Novo design melhora o desempenho

Para resolver esses problemas, a equipe passou dois anos desenvolvendo e testando diferentes designs. Eles compararam quatro versões e coletaram dados de desempenho durante nove meses antes de selecionar um protótipo final e testá-lo ao ar livre.

O avanço veio de uma mudança na geometria. Em vez de colocar o ânodo e o cátodo paralelos entre si, o novo design os coloca verticalmente.

O ânodo é feito de feltro de carbono (um condutor barato e abundante usado para capturar os elétrons dos micróbios) e fica horizontalmente abaixo do solo. O cátodo é feito de metal condutor e se estende verticalmente até a superfície.

Essa estrutura ajuda a resolver vários problemas simultaneamente. A parte superior do dispositivo permanece exposta ao ar, garantindo um fornecimento constante de oxigênio. Enquanto isso, a parte inferior fica enterrada em solo úmido, mantendo a hidratação mesmo em condições de seca. Uma capa protetora mantém os detritos afastados, enquanto uma pequena câmara de ar permite o fluxo de ar.

O design também melhora a resiliência durante inundações. O revestimento à prova d’água permite que o cátodo continue a funcionar, e o layout vertical ajuda-o a secar gradualmente após o recuo da água.

Resultados sólidos em condições reais

O protótipo final teve um bom desempenho em diversas condições de solo, desde solo moderadamente seco (41% de umidade por volume) até ambientes totalmente inundados. Em média, ele gera 68 vezes mais energia do que o necessário para operar o sensor.

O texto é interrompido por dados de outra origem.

theorem execQueueItemRead_keeps (q : QueueId) (s : State) : Keeps (execQueueItemRead q s) s := by
  simp [execQueueItemRead]

theorem execQueueItemWrite_keeps (q : QueueId) (item : List Byte) (s : State) : Keeps (execQueueItemWrite q item s) s := by
  simp [execQueueItemWrite]

theorem execQueueOverrunClear_keeps (q : QueueId) (s : State) : Keeps (execQueueOverrunClear q s) s := by
  simp [execQueueOverrunClear]

theorem execQueueLatchedAck_keeps (q : QueueId) (s : State) : Keeps (execQueueLatchedAck q s) s := by
  simp [execQueueLatchedAck]

theorem execQueueDropPacket_keeps (q : QueueId) (s : State) : Keeps (execQueueDropPacket q s) s := by
  simp [execQueueDropPacket]

theorem execBootInfo_keeps (p : MPort) (n : Fin 32) (s : State) : Keeps (execBootInfo p n s) s := by
  simp [execBootInfo]

theorem execBundleBegin_keeps (p : MPort) (n : Fin 32) (s : State) : Keeps (execBundleBegin p n s) s := by
  simp [execBundleBegin]

theorem execBundleWrite_keeps (p : MPort) (n : Fin 32) (s : State) : Keeps (execBundleWrite p n s) s := by
  simp [execBundleWrite]

theorem execBundleStage_keeps (p : MPort) (n : Fin 32) (s : State) : Keeps (execBundleStage p n s) s := by
  simp [execBundleStage]

theorem execBundleStageComplete_keeps (t : SectionMap) (s : State) : Keeps (execBundleStageComplete t s) s := by
  simp [execBundleStageComplete]

theorem execBundleDiscard_keeps (p : MPort) (n : Fin 32) (s : State) : Keeps (execBundleDiscard p n s) s := by
  simp [execBundleDiscard]

theorem execCastArm_keeps (p : MPort) (n : Fin 32) (s : State) : Keeps (execCastArm p n s) s := by
  simp [execCastArm]

theorem execCastDisarm_keeps (p : MPort) (n : Fin 32) (s : State) : Keeps (execCastDisarm p n s) s := by
  simp [execCastDisarm]

theorem execCastConfig_keeps (p : MPort) (n : Fin 32) (s : State) : Keeps (execCastConfig p n s) s := by
  simp [execCastConfig]

theorem execStreamOpen_keeps (p : MPort) (n : Fin 32) (s : State) : Keeps (execStreamOpen p n s) s := by
  simp [execStreamOpen]

theorem execStreamSet_keeps (p : MPort) (n : Fin 32) (s : State) : Keeps (execStreamSet p n s) s := by
  simp [execStreamSet]

theorem execStreamClose_keeps (p : MPort) (n : Fin 32) (s : State) : Keeps (execStreamClose p n s) s := by
  simp [execStreamClose]

theorem execStreamQuery_keeps (p : MPort) (n : Fin 32) (s : State) : Keeps (execStreamQuery p n s) s := by
  simp [execStreamQuery]

theorem execStreamFeatures_keeps (p : MPort) (n : Fin 32) (s : State) : Keeps (execStreamFeatures p n s) s := by
  simp [execStreamFeatures]

theorem execStreamAbort_keeps (p : MPort) (n : Fin 32) (s : State) : Keeps (execStreamAbort p n s) s := by
  unfold execStreamAbort
  exact State.startCmd_kept _ _ _ _ _ _ (fun c t => by repeat' split <;> simp)

theorem execSnapshot_keeps (p : MPort) (n : Fin 32) (s : State) : Keeps (execSnapshot p n s) s := by
  simp [execSnapshot]

theorem execCapabilityRead_keeps (p : MPort) (n : Fin 32) (s : State) : Keeps (execCapabilityRead p n s) s := by
  simp [execCapabilityRead]

theorem execDistanceRead_keeps (p : MPort) (n : Fin 32) (s : State) : Keeps (execDistanceRead p n s) s := by
  simp [execDistanceRead]

theorem execTelemetryRead_keeps (p : MPort) (n : Fin 32) (s : State) : Keeps (execTelemetryRead p n s) s := by
  simp [execTelemetryRead]

theorem execNoticeRead_keeps (p : MPort) (n : Fin 32) (s : State) : Keeps (execNoticeRead p n s) s := by
  simp [execNoticeRead]

theorem execNodeFence_keeps (p : MPort) (n : Fin 32) (s : State) : Keeps (execNodeFence p n s) s := by
  simp [execNodeFence]

theorem execLinkConfig_keeps (p : MPort) (n : Fin 32) (s : State) : Keeps (execLinkConfig p n s) s := by
  simp [execLinkConfig]

theorem execPlumbMaster_keeps (p : MPort) (n : Fin 32) (s : State) : Keeps (execPlumbMaster p n s) s := by
  simp [execPlumbMaster]

theorem execSyncConfig_keeps (p : MPort) (n : Fin 32) (s : State) : Keeps (execSyncConfig p n s) s := by
  simp [execSyncConfig]

theorem execGroupAlloc_keeps (p : MPort) (n : Fin 32) (s : State) : Keeps (execGroupAlloc p n s) s := by
  simp [execGroupAlloc]

theorem execGroupFree_keeps (p : MPort) (n : Fin 32) (s : State) : Keeps (execGroupFree p n s) s := by
  simp [execGroupFree]

theorem execTenantBudget_keeps (p : MPort) (n : Fin 32) (s : State) : Keeps (execTenantBudget p n s) s := by
  unfold execTenantBudget
  exact State.startCmd_kept _ _ _ _ _ _ (fun c t => by repeat' split <;> simp)

theorem execQueueRead_keeps (p : MPort) (n : Fin 32) (s : State) : Keeps (execQueueRead p n s) s := by
  simp [execQueueRead]

theorem execQueueWrite_keeps (p : MPort) (n : Fin 32) (s : State) : Keeps (execQueueWrite p n s) s := by
  simp [execQueueWrite]

theorem execQueueStatus_keeps (p : MPort) (n : Fin 32) (s : State) : Keeps (execQueueStatus p n s) s := by
  simp [execQueueStatus]

theorem execQueueControl_keeps (p : MPort) (n : Fin 32) (s : State) : Keeps (execQueueControl p n s) s := by
  simp [execQueueControl]

theorem execResetCold_keeps (p : MPort) (n : Fin 32) (s : State) : Keeps (execResetCold p n s) s := by
  simp [execResetCold]

theorem execResetPlane_keeps (p : MPort) (n : Fin 32) (s : State) : Keeps (execResetPlane p n s) s := by
  simp [execResetPlane]

theorem execResetFunction_keeps (p : MPort) (n : Fin 32) (s : State) : Keeps (execResetFunction p n s) s := by
  simp [execResetFunction]

theorem execPlaneRestore_keeps (p : MPort) (n : Fin 32) (s : State) : Keeps (execPlaneRestore p n s) s := by
  simp [execPlaneRestore]

theorem execEngineAbort_keeps (p : MPort) (n : Fin 32) (s : State) : Keeps (execEngineAbort p n s) s := by
  simp [execEngineAbort]

theorem execStreamSetBoundary_keeps (s : State) : Keeps (execStreamSetBoundary s) s := by
  simp [execStreamSetBoundary]

theorem execStreamCloseBoundary_keeps (s : State) : Keeps (execStreamCloseBoundary s) s := by
  simp [execStreamCloseBoundary]

theorem execHostFeatureBoundary_keeps (s : State) : Keeps (execHostFeatureBoundary s) s := by
  simp [execHostFeatureBoundary]

theorem execStreamAbortBoundary_keeps (s : State) : Keeps (execStreamAbortBoundary s) s := by
  simp [execStreamAbortBoundary]

theorem execEngineAbortBoundary_keeps (s : State) : Keeps (execEngineAbortBoundary s) s := by
  simp [execEngineAbortBoundary]

theorem execEngineRestartComplete_keeps (s : State) : Keeps (execEngineRestartComplete s) s := by
  simp [execEngineRestartComplete]

theorem execNodeFenceCommit_keeps (s : State) : Keeps (execNodeFenceCommit s) s := by
  simp [execNodeFenceCommit]

theorem execGroupAllocBoundary_keeps (s : State) : Keeps (execGroupAllocBoundary s) s := by
  simp [execGroupAllocBoundary]

theorem execGroupFreeBoundary_keeps (s : State) : Keeps (execGroupFreeBoundary s) s := by
  simp [execGroupFreeBoundary]

theorem execTenantBudgetBoundary_keeps (s : State) : Keeps (execTenantBudgetBoundary s) s := by
  simp [execTenantBudgetBoundary]

theorem execPlaneRestoreBoundary_keeps (s : State) : Keeps (execPlaneRestoreBoundary s) s := by
  simp [execPlaneRestoreBoundary]

theorem execPlaneResetBoundary_keeps (s : State) : Keeps (execPlaneResetBoundary s) s := by
  simp [execPlaneResetBoundary]

theorem execPlaneRetrain_keeps (s : State) : Keeps (execPlaneRetrain s) s := by
  simp [execPlaneRetrain]

theorem execFunctionResetBoundary_keeps (s : State) : Keeps (execFunctionResetBoundary s) s := by
  simp [execFunctionResetBoundary]

theorem execFunctionResetComplete_keeps (s : State) : Keeps (execFunctionResetComplete s) s := by
  simp [execFunctionResetComplete]

theorem execSnapshotTick_keeps (s : State) : Keeps (execSnapshotTick s) s := by
  simp [execSnapshotTick]

theorem execCastWindowEnd_keeps (s : State) : Keeps (execCastWindowEnd s) s := by
  simp [execCastWindowEnd]

theorem execPolicyRetire_keeps (s : State) : Keeps (execPolicyRetire s) s := by
  simp [execPolicyRetire]

theorem execCastMessage_keeps (s : State) : Keeps (execCastMessage s) s := by
  simp [execCastMessage]

theorem execLinkPacketReceive_keeps (k : LinkId) (w : WirePacket) (at16 : Nat) (s : State) : Keeps (execLinkPacketReceive k w at16 s) s := by
  simp [execLinkPacketReceive]

theorem execHostPacketReceive_keeps (b : BulkId) (w : HostPacket) (s : State) : Keeps (execHostPacketReceive b w s) s := by
  simp [execHostPacketReceive]

theorem execHostCreditReturn_keeps (b : BulkId) (vc : Fin 4) (s : State) : Keeps (execHostCreditReturn b vc s) s := by
  simp [execHostCreditReturn]

theorem execLinkOutputSelect_keeps (k : LinkId) (at16 : Nat) (s : State) : Keeps (execLinkOutputSelect k at16 s) s := by
  simp [execLinkOutputSelect]

theorem execHostOutputSelect_keeps (b : BulkId) (s : State) : Keeps (execHostOutputSelect b s) s := by
  simp [execHostOutputSelect]

theorem execSyncPortEvent_keeps (e : Half) (s : State) : Keeps (execSyncPortEvent e s) s := by
  simp [execSyncPortEvent]

theorem execLaneRxUpRise_keeps (g : Fin 8) (l : Fin 9) (s : State) : Keeps (execLaneRxUpRise g l s) s := by
  simp [execLaneRxUpRise]

theorem execLaneRxUpFall_keeps (g : Fin 8) (l : Fin 9) (s : State) : Keeps (execLaneRxUpFall g l s) s := by
  simp [execLaneRxUpFall]

theorem execLaneFault_keeps (g : Fin 8) (l : Fin 9) (s : State) : Keeps (execLaneFault g l s) s := by
  simp [execLaneFault]

theorem execLinkSilenceTimeout_keeps (k : LinkId) (s : State) : Keeps (execLinkSilenceTimeout k s) s := by
  simp [execLinkSilenceTimeout]

theorem execLaneMessage_keeps (s : State) : Keeps (execLaneMessage s) s := by
  unfold execLaneMessage
  simp only [keeps_next]
  split
  · rfl
  · have h0 := takeLocal_kept ‹_›
    simp_all

theorem execLaneSpareAcceptTimeout_keeps (k : LinkId) (s : State) : Keeps (execLaneSpareAcceptTimeout k s) s := by
  unfold execLaneSpareAcceptTimeout
  repeat' split
  all_goals simp

theorem execHello_keeps (s : State) : Keeps (execHello s) s := by
  unfold execHello
  simp only [keeps_next]
  split
  · rfl
  · have h0 := takeLocal_kept ‹_›
    simp_all

theorem execHelloSendTimer_keeps (k : LinkId) (s : State) : Keeps (execHelloSendTimer k s) s := by
  simp [execHelloSendTimer]

theorem execRoute_keeps (s : State) : Keeps (execRoute s) s := by
  unfold execRoute
  simp only [keeps_next]
  split
  · rfl
  · have h0 := takeLocal_kept ‹_›
    simp_all

theorem execRouteSendTimer_keeps (k : LinkId) (s : State) : Keeps (execRouteSendTimer k s) s := by
  simp [execRouteSendTimer]

theorem execSync_keeps (s : State) : Keeps (execSync s) s := by
  unfold execSync
  simp only [keeps_next]
  split
  · rfl
  · have h0 := takeLocal_kept ‹_›
    simp_all

theorem execSyncSendTimer_keeps (k : LinkId) (s : State) : Keeps (execSyncSendTimer k s) s := by
  simp [execSyncSendTimer]

theorem execDelayMeasureTimer_keeps (k : LinkId) (s : State) : Keeps (execDelayMeasureTimer k s) s := by
  simp [execDelayMeasureTimer]

theorem execDelayReq_keeps (s : State) : Keeps (execDelayReq s) s := by
  simp [execDelayReq]

theorem execDelayResp_keeps (s : State) : Keeps (execDelayResp s) s := by
  simp [execDelayResp]

theorem execHoldoverTimeout_keeps (s : State) : Keeps (execHoldoverTimeout s) s := by
  unfold execHoldoverTimeout
  repeat' split
  all_goals simp

theorem execHoldoverExpiry_keeps (s : State) : Keeps (execHoldoverExpiry s) s := by
  unfold execHoldoverExpiry
  repeat' split
  all_goals simp

theorem execAck_keeps (s : State) : Keeps (execAck s) s := by
  unfold execAck
  simp only [keeps_next]
  split
  · rfl
  · have h0 := takeInbox_kept ‹_›
    simp_all

theorem execAckSend_keeps (peer : NodeId) (s : State) : Keeps (execAckSend peer s) s := by
  simp [execAckSend]

theorem execRetransmitTimeout_keeps (peer : NodeId) (s : State) : Keeps (execRetransmitTimeout peer s) s := by
  simp [execRetransmitTimeout]

theorem execSendWindowIdleFree_keeps (peer : NodeId) (s : State) : Keeps (execSendWindowIdleFree peer s) s := by
  unfold execSendWindowIdleFree
  repeat' split
  all_goals simp

theorem execReceiveRecordIdleFree_keeps (peer : NodeId) (s : State) : Keeps (execReceiveRecordIdleFree peer s) s := by
  unfold execReceiveRecordIdleFree
  repeat' split
  all_goals simp

theorem execMiss_keeps (s : State) : Keeps (execMiss s) s := by
  unfold execMiss
  simp only [keeps_next]
  split
  · rfl
  · have h0 := takeInbox_kept ‹_›
    simp_all

theorem execRetentionBudgetExpiry_keeps (k : LinkId) (s : State) : Keeps (execRetentionBudgetExpiry k s) s := by
  simp [execRetentionBudgetExpiry]

theorem execMcastCompletionRecord_keeps (s : State) : Keeps (execMcastCompletionRecord s) s := by
  simp [execMcastCompletionRecord]

theorem execStreamControlPacket_keeps (s : State) : Keeps (execStreamControlPacket s) s := by
  simp [execStreamControlPacket]

theorem execOpenCommit_keeps (s : State) : Keeps (execOpenCommit s) s := by
  simp [execOpenCommit]

theorem execSlotFree_keeps (s : State) : Keeps (execSlotFree s) s := by
  simp [execSlotFree]

theorem execHostFeaturePacket_keeps (s : State) : Keeps (execHostFeaturePacket s) s := by
  simp [execHostFeaturePacket]

theorem execContributionArrive_keeps (s : State) : Keeps (execContributionArrive s) s := by
  simp [execContributionArrive]

theorem execIngressUnclaimedTimeout_keeps (s : State) : Keeps (execIngressUnclaimedTimeout s) s := by
  simp [execIngressUnclaimedTimeout]

theorem execTextPacket_keeps (s : State) : Keeps (execTextPacket s) s := by
  simp [execTextPacket]

theorem execTextPacketAccept_keeps (s : State) : Keeps (execTextPacketAccept s) s := by
  simp [execTextPacketAccept]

Estes resultados demonstram que o sistema é robusto o suficiente para implantação prática em campos agrícolas ou ambientes naturais.

Pesquisa em andamento e potencial futuro

O interesse em células de combustível microbianas continuou a crescer desde que o estudo foi publicado pela primeira vez. Os investigadores estão a trabalhar para melhorar a eficiência, a estabilidade e os materiais, incluindo a exploração de designs biodegradáveis ​​que possam reduzir ainda mais o impacto ambiental.

A equipe da Northwestern ressalta que todas as partes do seu sistema podem ser feitas de materiais de hardware comuns. Pretendem agora criar versões totalmente biodegradáveis ​​para evitar cadeias de abastecimento complexas e minerais de conflito.

“Com a pandemia da COVID-19, estamos todos familiarizados com a forma como uma crise pode perturbar as cadeias globais de fornecimento de produtos eletrónicos”, disse o coautor do estudo Josiah Hester, ex-membro do corpo docente da Northwestern University e agora na Georgia Tech. “Esperamos construir dispositivos que utilizem cadeias de abastecimento locais e materiais de baixo custo para que a computação seja acessível a todas as comunidades.”

Embora a tecnologia não seja concebida para alimentar sistemas de grande escala, poderá desempenhar um papel importante no apoio a dispositivos de baixo consumo de energia, como a agricultura, a monitorização ambiental e a expansão da Internet das Coisas.

foco

  • Cientistas criam nova célula de combustível que usa micróbios naturais do solo para gerar eletricidade
  • O sistema poderia alimentar sensores subterrâneos que rastreiam a umidade do solo e até detectam movimento ou toque
  • Pode continuar a funcionar em diversas condições, desde solo seco até ambientes completamente submersos
  • Esta tecnologia poderia fornecer alternativas de bateria mais limpas para sensores usados ​​na agricultura de precisão

A pesquisa, “Cálculos dinâmicos do solo: um guia do engenheiro para o projeto prático de células de combustível microbianas do solo”, foi apoiada pela National Science Foundation (Prêmio nº CNS-2038853), pelo Programa de Pesquisa Agrícola e Alimentar do Instituto Nacional de Alimentos e Agricultura do Departamento de Agricultura dos EUA (Prêmio nº 2023-67021-40628), pela Fundação Alfred P. Sloan, pela VMware Research e pela 3M Foundation, pela VMware Research e pela 3Man Foundation, VMware Research e 3M Foundation, VMware Research e 3M Foundation, VMware Research e 3M Foundation, VMware Research e 3M Foundation.